++++ Source material
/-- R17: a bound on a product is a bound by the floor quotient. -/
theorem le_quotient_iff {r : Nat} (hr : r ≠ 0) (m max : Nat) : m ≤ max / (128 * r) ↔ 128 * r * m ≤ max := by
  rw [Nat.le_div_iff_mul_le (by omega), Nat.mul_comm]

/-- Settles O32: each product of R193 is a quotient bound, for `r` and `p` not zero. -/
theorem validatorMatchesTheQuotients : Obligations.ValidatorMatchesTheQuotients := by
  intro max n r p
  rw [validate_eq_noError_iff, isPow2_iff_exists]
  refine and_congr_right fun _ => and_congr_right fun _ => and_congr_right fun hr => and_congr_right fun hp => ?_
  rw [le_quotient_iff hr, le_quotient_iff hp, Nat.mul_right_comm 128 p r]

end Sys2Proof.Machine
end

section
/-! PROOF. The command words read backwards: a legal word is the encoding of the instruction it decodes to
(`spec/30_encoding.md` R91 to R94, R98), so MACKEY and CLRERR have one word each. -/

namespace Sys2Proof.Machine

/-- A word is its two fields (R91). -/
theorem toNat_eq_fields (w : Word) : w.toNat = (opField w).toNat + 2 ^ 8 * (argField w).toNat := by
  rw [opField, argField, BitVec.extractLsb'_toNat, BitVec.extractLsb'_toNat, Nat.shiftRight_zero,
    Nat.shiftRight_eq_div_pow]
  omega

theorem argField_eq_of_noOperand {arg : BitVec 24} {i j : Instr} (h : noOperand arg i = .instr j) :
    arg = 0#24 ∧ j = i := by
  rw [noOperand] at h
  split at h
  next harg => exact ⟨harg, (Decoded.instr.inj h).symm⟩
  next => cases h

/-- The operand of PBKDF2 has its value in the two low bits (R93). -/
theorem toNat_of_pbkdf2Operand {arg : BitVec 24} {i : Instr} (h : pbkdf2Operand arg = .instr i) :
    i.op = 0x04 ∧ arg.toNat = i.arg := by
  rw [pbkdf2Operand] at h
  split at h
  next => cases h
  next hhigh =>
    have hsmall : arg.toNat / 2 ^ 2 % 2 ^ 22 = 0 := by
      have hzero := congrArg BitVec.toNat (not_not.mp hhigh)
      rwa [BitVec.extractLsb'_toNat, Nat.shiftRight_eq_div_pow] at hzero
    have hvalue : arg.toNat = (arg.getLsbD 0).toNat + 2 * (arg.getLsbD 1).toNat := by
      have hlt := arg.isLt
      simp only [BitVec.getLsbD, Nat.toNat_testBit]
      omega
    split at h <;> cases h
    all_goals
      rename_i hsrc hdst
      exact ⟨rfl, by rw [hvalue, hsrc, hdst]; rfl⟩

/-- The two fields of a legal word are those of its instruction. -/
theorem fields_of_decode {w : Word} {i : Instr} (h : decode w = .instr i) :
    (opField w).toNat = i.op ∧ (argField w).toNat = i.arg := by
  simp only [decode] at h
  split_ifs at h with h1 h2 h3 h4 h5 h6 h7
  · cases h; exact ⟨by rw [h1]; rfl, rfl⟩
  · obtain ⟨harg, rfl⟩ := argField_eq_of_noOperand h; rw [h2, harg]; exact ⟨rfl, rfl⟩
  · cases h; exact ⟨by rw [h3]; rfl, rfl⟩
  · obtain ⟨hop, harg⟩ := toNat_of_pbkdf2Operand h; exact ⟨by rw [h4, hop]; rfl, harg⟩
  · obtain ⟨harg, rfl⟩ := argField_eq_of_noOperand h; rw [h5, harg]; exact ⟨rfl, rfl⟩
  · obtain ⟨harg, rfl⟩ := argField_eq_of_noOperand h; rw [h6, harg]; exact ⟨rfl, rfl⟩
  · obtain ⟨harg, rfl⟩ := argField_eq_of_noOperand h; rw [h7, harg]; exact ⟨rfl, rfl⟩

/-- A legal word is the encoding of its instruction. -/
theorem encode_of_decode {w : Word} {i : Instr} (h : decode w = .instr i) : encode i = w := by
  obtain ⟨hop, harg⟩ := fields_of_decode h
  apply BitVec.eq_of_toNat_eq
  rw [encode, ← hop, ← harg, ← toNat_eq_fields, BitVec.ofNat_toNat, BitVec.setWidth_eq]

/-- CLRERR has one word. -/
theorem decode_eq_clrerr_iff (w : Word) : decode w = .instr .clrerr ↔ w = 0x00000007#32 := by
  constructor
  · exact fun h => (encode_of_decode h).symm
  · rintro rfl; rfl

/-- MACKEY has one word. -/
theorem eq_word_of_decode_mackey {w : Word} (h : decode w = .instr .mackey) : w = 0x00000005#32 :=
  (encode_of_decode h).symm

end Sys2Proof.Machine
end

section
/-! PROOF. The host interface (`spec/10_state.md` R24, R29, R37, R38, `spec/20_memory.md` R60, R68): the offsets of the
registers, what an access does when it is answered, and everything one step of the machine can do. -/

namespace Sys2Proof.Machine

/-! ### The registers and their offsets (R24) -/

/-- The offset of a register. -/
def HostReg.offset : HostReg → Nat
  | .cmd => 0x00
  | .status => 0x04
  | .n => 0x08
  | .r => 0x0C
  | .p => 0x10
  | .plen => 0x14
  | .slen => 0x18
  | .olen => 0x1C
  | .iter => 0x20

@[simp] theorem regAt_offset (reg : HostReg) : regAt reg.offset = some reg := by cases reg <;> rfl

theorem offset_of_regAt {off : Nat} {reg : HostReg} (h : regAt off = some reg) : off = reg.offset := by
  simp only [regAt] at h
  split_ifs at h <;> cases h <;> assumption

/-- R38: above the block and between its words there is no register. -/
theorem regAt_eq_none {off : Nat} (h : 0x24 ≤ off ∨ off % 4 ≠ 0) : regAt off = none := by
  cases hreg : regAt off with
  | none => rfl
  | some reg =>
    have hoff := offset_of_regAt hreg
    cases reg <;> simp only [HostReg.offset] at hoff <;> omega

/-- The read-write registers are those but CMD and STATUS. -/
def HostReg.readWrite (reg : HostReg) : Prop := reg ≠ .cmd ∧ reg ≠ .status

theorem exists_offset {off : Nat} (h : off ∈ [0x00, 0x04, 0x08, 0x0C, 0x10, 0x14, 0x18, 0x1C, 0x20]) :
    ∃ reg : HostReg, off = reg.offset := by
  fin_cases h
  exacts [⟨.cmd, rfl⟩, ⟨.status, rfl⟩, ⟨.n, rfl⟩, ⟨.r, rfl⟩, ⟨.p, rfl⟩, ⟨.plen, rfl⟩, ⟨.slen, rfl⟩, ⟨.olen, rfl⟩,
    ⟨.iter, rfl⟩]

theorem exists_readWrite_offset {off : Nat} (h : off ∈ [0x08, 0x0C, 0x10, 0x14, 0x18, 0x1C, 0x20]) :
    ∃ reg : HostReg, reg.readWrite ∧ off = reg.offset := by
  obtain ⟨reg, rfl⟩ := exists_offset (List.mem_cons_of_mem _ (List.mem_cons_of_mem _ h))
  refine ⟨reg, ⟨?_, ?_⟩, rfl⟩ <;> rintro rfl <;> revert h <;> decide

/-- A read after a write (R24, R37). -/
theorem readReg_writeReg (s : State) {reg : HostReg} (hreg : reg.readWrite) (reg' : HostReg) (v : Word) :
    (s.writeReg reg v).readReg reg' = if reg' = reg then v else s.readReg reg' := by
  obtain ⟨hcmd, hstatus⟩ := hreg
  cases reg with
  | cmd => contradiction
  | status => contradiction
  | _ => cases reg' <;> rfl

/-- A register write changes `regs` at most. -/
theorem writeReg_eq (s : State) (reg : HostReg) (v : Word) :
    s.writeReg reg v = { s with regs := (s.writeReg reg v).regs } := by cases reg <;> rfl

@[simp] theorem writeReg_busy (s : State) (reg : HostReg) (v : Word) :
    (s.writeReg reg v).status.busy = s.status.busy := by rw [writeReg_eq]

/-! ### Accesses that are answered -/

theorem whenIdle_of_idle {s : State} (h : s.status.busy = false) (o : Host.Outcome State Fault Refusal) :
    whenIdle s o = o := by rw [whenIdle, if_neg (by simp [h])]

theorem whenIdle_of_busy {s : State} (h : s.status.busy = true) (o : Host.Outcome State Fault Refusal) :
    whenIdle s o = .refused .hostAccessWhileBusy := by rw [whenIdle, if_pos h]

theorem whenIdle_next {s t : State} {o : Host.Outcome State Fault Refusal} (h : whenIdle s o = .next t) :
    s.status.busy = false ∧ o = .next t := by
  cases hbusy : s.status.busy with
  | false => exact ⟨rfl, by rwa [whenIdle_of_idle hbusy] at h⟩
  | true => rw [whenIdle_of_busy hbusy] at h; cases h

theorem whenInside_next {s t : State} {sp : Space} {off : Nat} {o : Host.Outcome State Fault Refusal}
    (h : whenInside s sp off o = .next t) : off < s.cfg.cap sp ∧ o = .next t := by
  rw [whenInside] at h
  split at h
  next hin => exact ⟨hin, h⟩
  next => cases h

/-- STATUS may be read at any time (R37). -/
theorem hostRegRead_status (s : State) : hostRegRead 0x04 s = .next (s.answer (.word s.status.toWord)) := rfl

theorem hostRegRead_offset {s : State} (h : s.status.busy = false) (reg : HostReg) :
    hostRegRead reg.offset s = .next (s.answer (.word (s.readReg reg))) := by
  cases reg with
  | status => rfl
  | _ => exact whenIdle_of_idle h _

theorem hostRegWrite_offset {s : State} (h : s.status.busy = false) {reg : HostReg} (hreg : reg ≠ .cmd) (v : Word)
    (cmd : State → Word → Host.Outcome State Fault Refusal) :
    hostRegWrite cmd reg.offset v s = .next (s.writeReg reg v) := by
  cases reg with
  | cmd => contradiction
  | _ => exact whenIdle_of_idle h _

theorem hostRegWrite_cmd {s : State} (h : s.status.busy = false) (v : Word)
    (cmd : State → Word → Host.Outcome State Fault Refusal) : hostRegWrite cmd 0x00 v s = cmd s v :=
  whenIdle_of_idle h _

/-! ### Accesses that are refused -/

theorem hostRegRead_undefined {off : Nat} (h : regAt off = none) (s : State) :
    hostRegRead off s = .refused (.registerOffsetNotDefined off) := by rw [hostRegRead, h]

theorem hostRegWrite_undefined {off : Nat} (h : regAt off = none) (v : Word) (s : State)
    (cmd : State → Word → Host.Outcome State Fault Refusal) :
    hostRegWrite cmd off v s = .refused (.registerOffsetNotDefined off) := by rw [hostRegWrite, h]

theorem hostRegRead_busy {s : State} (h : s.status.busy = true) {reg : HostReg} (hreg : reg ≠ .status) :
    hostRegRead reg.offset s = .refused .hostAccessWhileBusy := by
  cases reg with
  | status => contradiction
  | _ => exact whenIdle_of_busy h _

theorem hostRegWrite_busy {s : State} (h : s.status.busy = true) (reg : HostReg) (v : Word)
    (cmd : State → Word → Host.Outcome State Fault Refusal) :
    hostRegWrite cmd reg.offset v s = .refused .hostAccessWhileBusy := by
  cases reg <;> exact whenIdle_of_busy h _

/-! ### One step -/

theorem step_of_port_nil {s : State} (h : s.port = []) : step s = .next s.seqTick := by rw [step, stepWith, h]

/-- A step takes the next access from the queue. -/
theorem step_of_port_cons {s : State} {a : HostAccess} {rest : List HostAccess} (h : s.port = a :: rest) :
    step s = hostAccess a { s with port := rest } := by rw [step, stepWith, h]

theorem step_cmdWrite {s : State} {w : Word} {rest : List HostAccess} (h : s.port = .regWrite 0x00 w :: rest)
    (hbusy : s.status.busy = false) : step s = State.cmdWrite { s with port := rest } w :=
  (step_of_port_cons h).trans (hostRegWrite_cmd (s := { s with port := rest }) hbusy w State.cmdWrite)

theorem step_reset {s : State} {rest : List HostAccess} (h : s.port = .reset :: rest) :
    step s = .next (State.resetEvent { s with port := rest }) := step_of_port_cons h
++++++++
++++ Source material
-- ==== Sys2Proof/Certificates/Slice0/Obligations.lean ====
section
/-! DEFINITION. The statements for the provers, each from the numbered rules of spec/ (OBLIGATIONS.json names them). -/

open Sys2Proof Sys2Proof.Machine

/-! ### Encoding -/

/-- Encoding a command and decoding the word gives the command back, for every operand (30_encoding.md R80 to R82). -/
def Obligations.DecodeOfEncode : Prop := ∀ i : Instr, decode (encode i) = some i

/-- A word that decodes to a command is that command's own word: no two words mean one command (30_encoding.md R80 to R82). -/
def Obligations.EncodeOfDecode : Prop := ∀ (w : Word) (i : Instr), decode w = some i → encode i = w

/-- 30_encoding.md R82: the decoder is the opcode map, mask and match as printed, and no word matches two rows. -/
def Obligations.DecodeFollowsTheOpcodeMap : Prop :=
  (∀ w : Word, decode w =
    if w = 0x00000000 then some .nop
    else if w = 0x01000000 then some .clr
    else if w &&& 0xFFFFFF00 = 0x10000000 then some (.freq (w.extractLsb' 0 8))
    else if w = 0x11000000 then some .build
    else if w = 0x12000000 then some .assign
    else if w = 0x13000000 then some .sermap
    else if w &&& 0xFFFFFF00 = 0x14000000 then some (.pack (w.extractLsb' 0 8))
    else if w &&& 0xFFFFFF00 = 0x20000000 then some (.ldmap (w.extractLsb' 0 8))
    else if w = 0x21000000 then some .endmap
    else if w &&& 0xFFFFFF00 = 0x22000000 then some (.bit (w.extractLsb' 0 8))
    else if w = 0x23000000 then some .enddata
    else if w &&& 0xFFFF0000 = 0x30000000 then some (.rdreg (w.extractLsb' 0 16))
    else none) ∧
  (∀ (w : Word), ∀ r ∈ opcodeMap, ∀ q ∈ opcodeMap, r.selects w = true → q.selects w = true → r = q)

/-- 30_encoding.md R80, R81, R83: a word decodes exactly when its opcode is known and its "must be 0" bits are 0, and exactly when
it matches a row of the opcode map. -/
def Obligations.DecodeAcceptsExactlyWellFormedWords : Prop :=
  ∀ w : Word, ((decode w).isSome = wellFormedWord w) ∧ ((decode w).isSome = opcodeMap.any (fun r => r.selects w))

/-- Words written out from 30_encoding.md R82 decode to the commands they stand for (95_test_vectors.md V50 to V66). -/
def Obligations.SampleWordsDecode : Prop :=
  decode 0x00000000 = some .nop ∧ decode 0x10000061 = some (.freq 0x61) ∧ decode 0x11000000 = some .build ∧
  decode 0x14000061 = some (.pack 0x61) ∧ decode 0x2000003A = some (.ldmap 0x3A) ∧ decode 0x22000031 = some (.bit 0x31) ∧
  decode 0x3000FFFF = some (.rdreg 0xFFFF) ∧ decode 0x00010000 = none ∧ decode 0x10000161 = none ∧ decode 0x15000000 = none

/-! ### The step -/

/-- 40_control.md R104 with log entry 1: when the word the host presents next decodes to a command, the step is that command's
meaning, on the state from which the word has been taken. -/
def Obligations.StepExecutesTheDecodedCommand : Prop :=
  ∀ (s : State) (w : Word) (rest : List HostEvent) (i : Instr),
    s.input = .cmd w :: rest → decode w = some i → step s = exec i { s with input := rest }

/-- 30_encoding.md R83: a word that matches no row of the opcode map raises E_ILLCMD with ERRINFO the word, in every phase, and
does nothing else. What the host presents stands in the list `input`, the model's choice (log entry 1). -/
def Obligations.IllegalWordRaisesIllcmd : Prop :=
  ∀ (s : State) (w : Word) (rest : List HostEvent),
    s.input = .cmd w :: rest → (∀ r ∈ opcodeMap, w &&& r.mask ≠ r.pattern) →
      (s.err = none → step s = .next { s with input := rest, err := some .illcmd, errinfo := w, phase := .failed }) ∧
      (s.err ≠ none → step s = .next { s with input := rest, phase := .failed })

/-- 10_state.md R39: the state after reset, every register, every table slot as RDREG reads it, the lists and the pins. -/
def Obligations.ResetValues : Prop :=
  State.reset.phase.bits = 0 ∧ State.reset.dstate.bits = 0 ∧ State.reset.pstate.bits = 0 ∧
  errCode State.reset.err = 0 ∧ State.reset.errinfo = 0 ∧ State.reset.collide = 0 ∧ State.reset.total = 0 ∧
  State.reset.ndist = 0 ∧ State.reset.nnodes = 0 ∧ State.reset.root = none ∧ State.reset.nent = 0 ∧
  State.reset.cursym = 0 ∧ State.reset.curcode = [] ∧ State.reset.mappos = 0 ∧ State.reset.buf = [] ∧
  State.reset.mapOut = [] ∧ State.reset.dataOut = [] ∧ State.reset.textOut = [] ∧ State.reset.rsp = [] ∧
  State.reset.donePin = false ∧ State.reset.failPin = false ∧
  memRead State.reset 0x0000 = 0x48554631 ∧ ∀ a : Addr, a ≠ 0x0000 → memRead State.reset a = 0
++++++++
Find the lines in the records above that hold the word "getLsbD", and give only how many there are.

● Expected answer
2